🤖 AI Summary
Understanding how momentum mitigates stochastic fluctuations in SGD and improves generalization in deep neural network training remains theoretically underexplored.
Method: We reformulate optimization noise as the angular deviation between the stochastic gradient and the true steepest-descent direction—departing from conventional variance-based definitions—and develop a stochastic optimization dynamics framework that jointly models directional noise, learning rate, batch size, and local landscape smoothness.

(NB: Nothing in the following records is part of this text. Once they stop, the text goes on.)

/-- Settles O26: the stop is the underflow with the one-shot bit selected, `stopDue`. -/
theorem oneShotUnderflowStopsTheTimer : Obligations.OneShotUnderflowStopsTheTimer := by
  unfold Obligations.OneShotUnderflowStopsTheTimer
  intro x s hf hu
  have h := active_of_underflowDue hu
  have hstop : stopDue x s = (hasBit s.pending x.oneShot || hasBit s.feed x.oneShot) := by
    simp [stopDue, hu, oneShotSelected]
  refine ⟨tick s, exec_tick s, fun hsel => ?_, fun hsel => ?_⟩
  · rw [hsel] at hstop
    refine ⟨?_, ?_, ?_, ?_, ?_, ?_⟩
    · simp [tick_control_of_active h, hstop, clearStart]
    · simp [tick_feed_count0 h, hstop]
    · simp [tick_count0 h, hstop]
    · simp [tick_count1 h hf, hstop]
    · simp [tick_count2 h hf, hstop]
    · simp [tick_count3 h hf, hstop]
  · rw [hsel] at hstop
    simp [tick_control_of_active h, hstop]

/-- The cascade modes in the bits of CRB (R22). -/
theorem cascadeMode_eq (v : Byte) (g : Bool) : (inputMode .b v == .cascade || (inputMode .b v == .cascadeGated && g)) =
    (v.getLsbD 6 && (!v.getLsbD 5 || g)) := by
  unfold inputMode
  cases v.getLsbD 6 <;> cases v.getLsbD 5 <;> cases g <;> rfl

/-- The cascade condition in the bits of CRB and the gate (R129). -/
theorem cascadeEnabled_eq (s : State) : cascadeEnabled s =
    (s.timerB.control.getLsbD 0 && (s.timerB.control.getLsbD 6 && (!s.timerB.control.getLsbD 5 || s.gate))) := by
  rw [cascadeEnabled, cascadeMode_eq]
  rfl

/-- Settles O27: `CountB2` after a TICK, with the cascade condition spelled in the bits of CRB. -/
theorem cascadePulseReachesTimerB : Obligations.CascadePulseReachesTimerB := by
  unfold Obligations.CascadePulseReachesTimerB
  intro s h hf
  refine ⟨tick s, exec_tick s, (tick_count2 h hf .b).trans ?_⟩
  simp [cascadeEnabled_eq, stopDue, oneShotSelected, TimerId.count1, TimerId.oneShot, Bool.and_assoc]

/-- Settles O53: `idleTick_cases`, with `counting` spelled as the bits `CountX3`. -/
theorem idleTickOnlyCountsDown : Obligations.IdleTickOnlyCountsDown := by
  unfold Obligations.IdleTickOnlyCountsDown
  intro s h
  rw [exec_tick, tick_of_idle h]
  change _ = Host.Outcome.next (if counting .a s || counting .b s then _ else _)
  rcases idleTick_cases s with ⟨ha, hb, hstay⟩ | ⟨hrun, hcount⟩
  · simp [ha, hb, hstay]
  · simp [hrun, hcount]

/-- The variables a TICK can change (R43). -/
theorem tick_frame (s : State) : tick s =
    { s with
      timerA := (tick s).timerA, timerB := (tick s).timerB, icr := (tick s).icr, irq := (tick s).irq
      pcLine := (tick s).pcLine, pending := (tick s).pending, feed := (tick s).feed, idle := (tick s).idle
      idleLeft := (tick s).idleLeft } := by
  cases h : s.idle
  · rw [tick_of_active h, tryEnterIdle_frame, activeTick_frame]
  · rw [tick_of_idle h]
    rcases idleTick_cases s with ⟨-, -, hstay⟩ | ⟨-, hcount⟩
    · rw [hstay]
    · rw [hcount]

/-- An Idle TICK changes no timer record (R169). -/
theorem tick_timer_of_idle {s : State} (h : s.idle = true) (x : TimerId) : (tick s).timer x = s.timer x := by
  rw [tick_of_idle h]
  rcases idleTick_cases s with ⟨-, -, hstay⟩ | ⟨-, hcount⟩
  · rw [hstay]
  · rw [hcount]
    cases x <;> rfl

@[simp] theorem tick_latch (x : TimerId) (s : State) : ((tick s).timer x).latch = (s.timer x).latch := by
  cases h : s.idle
  · exact tick_latch_of_active h x
  · rw [tick_timer_of_idle h]

/-- Settles O50: `tick_frame`, and of a control register only START can change, by the one-shot stop. -/
theorem tickChangesItsOwnVariablesOnly : Obligations.TickChangesItsOwnVariablesOnly := by
  unfold Obligations.TickChangesItsOwnVariablesOnly
  intro s
  refine ⟨tick s, exec_tick s, tick_frame s, fun x => ⟨tick_latch x s, ?_⟩⟩
  cases h : s.idle
  · rw [tick_control_of_active h]
    split
    · exact .inr rfl
    · exact .inl rfl
  · exact .inl (congrArg Timer.control (tick_timer_of_idle h x))

/-- Settles O54: the entry into Idle of `tick_idle_cases`; the logical counter is the one R117 gives. -/
theorem idleIsEnteredOnlyFromASteadyPipeline : Obligations.IdleIsEnteredOnlyFromASteadyPipeline := by
  unfold Obligations.IdleIsEnteredOnlyFromASteadyPipeline
  intro s h
  refine ⟨tick s, exec_tick s, fun hidle => ?_⟩
  have hcfg : (tick s).config = s.config := by rw [tick_frame]
  simp only [logicalCounter_tick_of_active _ h, hcfg]
  rcases tick_idle_cases h with ⟨hactive, -⟩ | ⟨-, henable, hsteady, hentry⟩
  · exact absurd hidle (by simp [hactive])
  · refine ⟨henable, hsteady, ?_⟩
    rcases hentry with ⟨hnone, hleft⟩ | ⟨hmin, hleast, hrun⟩
    · exact .inl ⟨hnone .a, hnone .b, hleft⟩
    · exact .inr ⟨hmin, hleast, fun x hx => (hrun x hx).1⟩

end Sys2Proof.Machine

namespace Sys2Proof.Machine

/-! ### Steps, completion and the plain accesses (R14, R57, R76, R185) -/

/-- Settles O5: `step` by the head of the stimulus sequence and by what the decoder makes of it. -/
theorem stepAppliesTheDecodedOperation : Obligations.StepAppliesTheDecodedOperation := by
  unfold Obligations.StepAppliesTheDecodedOperation
  refine ⟨fun s w rest hs => ⟨fun i hi => ?_, fun hnone => ?_⟩, fun s hs => ?_⟩
  · simp [step, hs, hi]
  · simp [step, hs, hnone]
  · simp [step, hs]

/-- Settles O6: RESET is `State.reset` with the inputs, the parameters and the environment's lists kept. -/
theorem resetGivesEveryVariableItsValue : Obligations.ResetGivesEveryVariableItsValue := by
  unfold Obligations.ResetGivesEveryVariableItsValue
  exact fun s => rfl

theorem exec_cause_of_hook {s : State} (h : s.config.causeHook = true) (c : Byte) :
    exec (.cause c) s = .next (raiseExternal c s) := by
  have hexec : exec (.cause c) s = execCause c s := rfl
  simp [hexec, execCause, h]

theorem exec_cause_of_no_hook {s : State} (h : s.config.causeHook = false) (c : Byte) :
    exec (.cause c) s = .refused .causeHookAbsent := by
  have hexec : exec (.cause c) s = execCause c s := rfl
  simp [hexec, execCause, h]

/-- Settles O8: every operation but CAUSE completes, and CAUSE does with the hook. -/
theorem everyOperationCompletesButCauseWithoutHook : Obligations.EveryOperationCompletesButCauseWithoutHook := by
  unfold Obligations.EveryOperationCompletesButCauseWithoutHook
  intro i s
  by_cases hi : ∃ c, i = .cause c
  · obtain ⟨c, rfl⟩ := hi
    cases hook : s.config.causeHook
    · exact .inr ⟨c, rfl, rfl, exec_cause_of_no_hook hook c⟩
    · exact .inl ⟨_, exec_cause_of_hook hook c⟩
  · exact .inl (exec_completes (fun c hc => hi ⟨c, hc⟩) s)

/-- Settles O16: each input operation stores the new level and touches nothing else. -/
theorem inputOperationsChangeTheirInputOnly : Obligations.InputOperationsChangeTheirInputOnly := by
  unfold Obligations.InputOperationsChangeTheirInputOnly
  exact ⟨fun v s => rfl, fun v s => rfl, fun g s => rfl⟩

/-- Settles O17: eight plain reads of a stored register, and four stores. -/
theorem storedRegistersReadBackAndTodIsRaw : Obligations.StoredRegistersReadBackAndTodIsRaw := by
  unfold Obligations.StoredRegistersReadBackAndTodIsRaw
  intro v s
  exact ⟨exec_of_plainReadValue (i := .rdDdra) rfl s, exec_of_plainReadValue (i := .rdDdrb) rfl s,
    exec_of_plainReadValue (i := .rdCra) rfl s, exec_of_plainReadValue (i := .rdCrb) rfl s,
    exec_of_plainReadValue (i := .rdTod10) rfl s, exec_of_plainReadValue (i := .rdTodsec) rfl s,
    exec_of_plainReadValue (i := .rdTodmin) rfl s, exec_of_plainReadValue (i := .rdTodhr) rfl s, rfl, rfl, rfl, rfl⟩

/-! ### The port B pins (R97) -/

theorem pbOut_getLsbD_of_lt (s : State) {k : Nat} (hk : k < 6) : (pbOut s).getLsbD k = (pbBase s).getLsbD k := by
  simp only [pbOut, BitVec.getLsbD_append, BitVec.getLsbD_extractLsb']
  simp [hk]

theorem pbOut_getLsbD_6 (s : State) : (pbOut s).getLsbD 6 =
    if ctlPbOn s.timerA.control then s.timerA.output else (pbBase s).getLsbD 6 := by
  simp only [pbOut, BitVec.getLsbD_append, BitVec.getLsbD_ofBool]
  simp

theorem pbOut_getLsbD_7 (s : State) : (pbOut s).getLsbD 7 =
    if ctlPbOn s.timerB.control then s.timerB.output else (pbBase s).getLsbD 7 := by
  simp only [pbOut, BitVec.getLsbD_append, BitVec.getLsbD_ofBool]
  simp

/-- Settles O11: three stores; the pins are functions of the state, bit by bit. -/
theorem portWritesAndTheirOutputs : Obligations.PortWritesAndTheirOutputs := by
  unfold Obligations.PortWritesAndTheirOutputs
  exact ⟨fun v s => ⟨rfl, rfl⟩, fun v s => ⟨rfl, rfl⟩, fun v s =>
    ⟨rfl, fun k hk => pbOut_getLsbD_of_lt _ hk, pbOut_getLsbD_6 _, pbOut_getLsbD_7 _⟩⟩

/-! ### The handshake pulse (R101, R102, R107, R108) -/

theorem ticks_one (s : State) : ticks 1 s = tick s := rfl
theorem ticks_two (s : State) : ticks 2 s = tick (tick s) := rfl

/-- A return scheduled at stage 0 lets the line go in the second TICK: the chip cannot have entered Idle (R94, R108). -/
theorem pcLine_second_tick {s : State} (h : s.idle = false) (h0 : hasBit s.pending .pcHigh0 = true) :
    (ticks 2 s).pcLine = true := by
  have hset : hasBit (tick s).pending .pcHigh1 = true :=
    hasBit_tick_of_before h rfl ((afterTimers_pcHigh0 h).trans h0)
  have hactive : (tick s).idle = false := tick_active_of_unsteady h (by decide) hset
  simp [ticks_two, tick_pcLine (tick s), hactive, hset]

theorem pcLine_first_tick {s : State} (h : s.idle = false) (hlow : s.pcLine = false) :
    (ticks 1 s).pcLine = hasBit s.pending .pcHigh1 := by
  simp [ticks_one, tick_pcLine, h, hlow]

theorem setBit_pcHigh0 (p : PipeWord) : setBit p .pcHigh0 = p ||| 0x100000#32 := rfl

@[simp] theorem pulsePc_idle (s : State) : (pulsePc s).idle = s.idle := rfl

@[simp] theorem pbOut_absorb (s : State) : pbOut (absorb s) = pbOut s := by
  simp [pbOut, pbBase]

/-- Settles O12: the byte is taken before the pulse, and the pulse lasts until the second TICK. -/
theorem readPortBReturnsTheBusValueAndPulses : Obligations.ReadPortBReturnsTheBusValueAndPulses := by
  unfold Obligations.ReadPortBReturnsTheBusValueAndPulses
  intro s
  refine ⟨_, exec_rdPrb s, ?_, fun hdue => ⟨?_, pcLine_second_tick ?_ ?_⟩⟩
  · ext <;> simp [pulsePc, returnByte, schedule, setBit_pcHigh0, pbBus]
  · rw [pcLine_first_tick (by simp) (by simp)]
    simp [hdue]
  · simp
  · simp

/-- Settles O13: the store, the pulse as for RD_PRB, and the pins as functions of the stored byte. -/
theorem writePortBStoresAndPulses : Obligations.WritePortBStoresAndPulses := by
  unfold Obligations.WritePortBStoresAndPulses
  intro v s
  have hbase : pbBase (pulsePc { absorb s with prb := v }) = v ||| ~~~s.ddrb := by simp [pbBase, pulsePc]
  refine ⟨_, exec_wrPrb v s, ?_, fun hdue => ⟨?_, pcLine_second_tick ?_ ?_⟩, fun k hk => ?_, ?_, ?_⟩
  · ext <;> simp [pulsePc, schedule, setBit_pcHigh0]
  · rw [pcLine_first_tick (by simp) (by simp)]
    simp [hdue]
  · simp
  · simp
  · rw [pbOut_getLsbD_of_lt _ hk, hbase]
  · rw [pbOut_getLsbD_6, hbase]
    simp [pulsePc, ctlPbOn]
  · rw [pbOut_getLsbD_7, hbase]
    simp [pulsePc, ctlPbOn]

/-- Settles O14: both accesses put the line low with a return at stage 0; the earlier one at stage 1 ends both pulses. -/
theorem portBAccessesMergeTheirPulses : Obligations.PortBAccessesMergeTheirPulses := by
  unfold Obligations.PortBAccessesMergeTheirPulses
  intro i s hi hdue
  have merge : ∀ t : State, t.idle = false → t.pcLine = false → hasBit t.pending .pcHigh0 = true →
      hasBit t.pending .pcHigh1 = true → t.pcLine = false ∧ hasBit t.pending .pcHigh0 = true ∧
        (ticks 1 t).pcLine = true ∧ (ticks 2 t).pcLine = true :=
    fun t hactive hlow h0 h1 =>
      ⟨hlow, h0, (pcLine_first_tick hactive hlow).trans h1, pcLine_second_tick hactive h0⟩
  rcases hi with rfl | ⟨v, rfl⟩
  · exact ⟨_, exec_rdPrb s, merge _ (by simp) (by simp) (by simp) (by simp [hdue])⟩
  · exact ⟨_, exec_wrPrb v s, merge _ (by simp) (by simp) (by simp) (by simp [hdue])⟩

end Sys2Proof.Machine

namespace Sys2Proof.Machine

/-! ### `Absorb` and the latch writes (R114, R116, R170, R171) -/

/-- Settles O23: `absorb_eq`, and the logical counter by its two cases. -/
theorem absorbKeepsTheLogicalCounters : Obligations.AbsorbKeepsTheLogicalCounters := by
  unfold Obligations.AbsorbKeepsTheLogicalCounters
  intro x s
  refine ⟨?_, absorb_eq s, logicalCounter_absorb x s, absorb_of_active⟩
  rw [logicalCounter, counting]
  split <;> simp_all

/-- `v[15:8] ← b` in masks: the mask keeps the low byte, and `b`, shifted up, fills the byte it clears (R71). -/
theorem withHighByte_eq_mask_or (w : Word) (b : Byte) : withHighByte w b = (w &&& 0x00FF#16) ||| (b.setWidth 16 <<< 8) := by
  have masked : w &&& 0x00FF#16 = 0#8 ++ lowByte w :=
    calc w &&& 0x00FF#16
      _ = (highByte w ++ lowByte w) &&& (0#8 ++ BitVec.allOnes 8) := by rw [highByte_append_lowByte]; rfl
      _ = 0#8 ++ lowByte w := by rw [BitVec.and_append, BitVec.and_allOnes, BitVec.and_zero]
  have shifted : b.setWidth 16 <<< 8 = b ++ 0#8 := by
    refine BitVec.eq_of_getLsbD_eq fun i hi => ?_
    simp only [BitVec.getLsbD_shiftLeft, BitVec.getLsbD_append]
    by_cases h : i < 8
    · simp [h]
    · simp [h, hi, show i - 8 < 16 by omega]
  rw [masked, shifted, BitVec.or_append, BitVec.zero_or, BitVec.or_zero, withHighByte]

/-- A write of the high byte of a latch as one record update, for a timer that runs and for one that is stopped (R114, R116). -/
theorem writeLatchHigh_eq (x : TimerId) (v : Byte) (s : State) : writeLatchHigh x v s =
    if running x s then s.setTimer x { s.timer x with latch := withHighByte (s.timer x).latch v }
    else { (absorb s).setTimer x { (absorb s).timer x with latch := withHighByte (s.timer x).latch v } with
      pending := setBit s.pending x.load0 } := by
  cases hrun : running x s
  · rw [writeLatchHigh_of_stopped hrun, absorb_eq, absorb_eq]
    cases x <;> rfl
  · unfold running at hrun
    simp [writeLatchHigh, running, hrun]

/-- Settles O20: `writeLatchHigh_eq` for both timers, START being bit 0. -/
theorem latchHighWritesScheduleALoadWhenStopped : Obligations.LatchHighWritesScheduleALoadWhenStopped := by
  unfold Obligations.LatchHighWritesScheduleALoadWhenStopped
  refine ⟨fun v s => ?_, fun v s => ?_⟩
  · rw [← withHighByte_eq_mask_or]
    refine (exec_latchHighWrite .a v s).trans ?_
    rw [writeLatchHigh_eq]
    rfl
  · rw [← withHighByte_eq_mask_or]
    refine (exec_latchHighWrite .b v s).trans ?_
    rw [writeLatchHigh_eq]
    rfl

Contribution/Results: We establish the first theoretical link between directional gradient deviation and generalization error; prove that momentum enhances directional smoothing of optimization noise, thereby regulating local smoothness of the loss landscape in concert with learning rate and batch size; derive rigorous generalization bounds for SGD with momentum; and empirically validate a strong negative correlation between directional noise magnitude and test accuracy across diverse architectures and datasets. This work provides a novel theoretical foundation and empirical validation for the generalization benefits of momentum.
📝 Abstract
For nonconvex objective functions, including deep neural networks, stochastic gradient descent (SGD) with momentum has fast convergence and excellent generalizability, but a theoretical explanation for this is lacking. In contrast to previous studies that defined the stochastic noise that occurs during optimization as the variance of the stochastic gradient, we define it as the gap between the search direction of the optimizer and the steepest descent direction and show that its level dominates generalizability of the model. We also show that the stochastic noise in SGD with momentum smoothes the objective function, the degree of which is determined by the learning rate, the batch size, the momentum factor, the variance of the stochastic gradient, and the upper bound of the gradient norm. By numerically deriving the stochastic noise level in SGD and SGD with momentum, we provide theoretical findings that help explain the training dynamics of SGD with momentum, which were not explained by previous studies on convergence and stability. We also provide experimental results supporting our assertion that model generalizability depends on the stochastic noise level.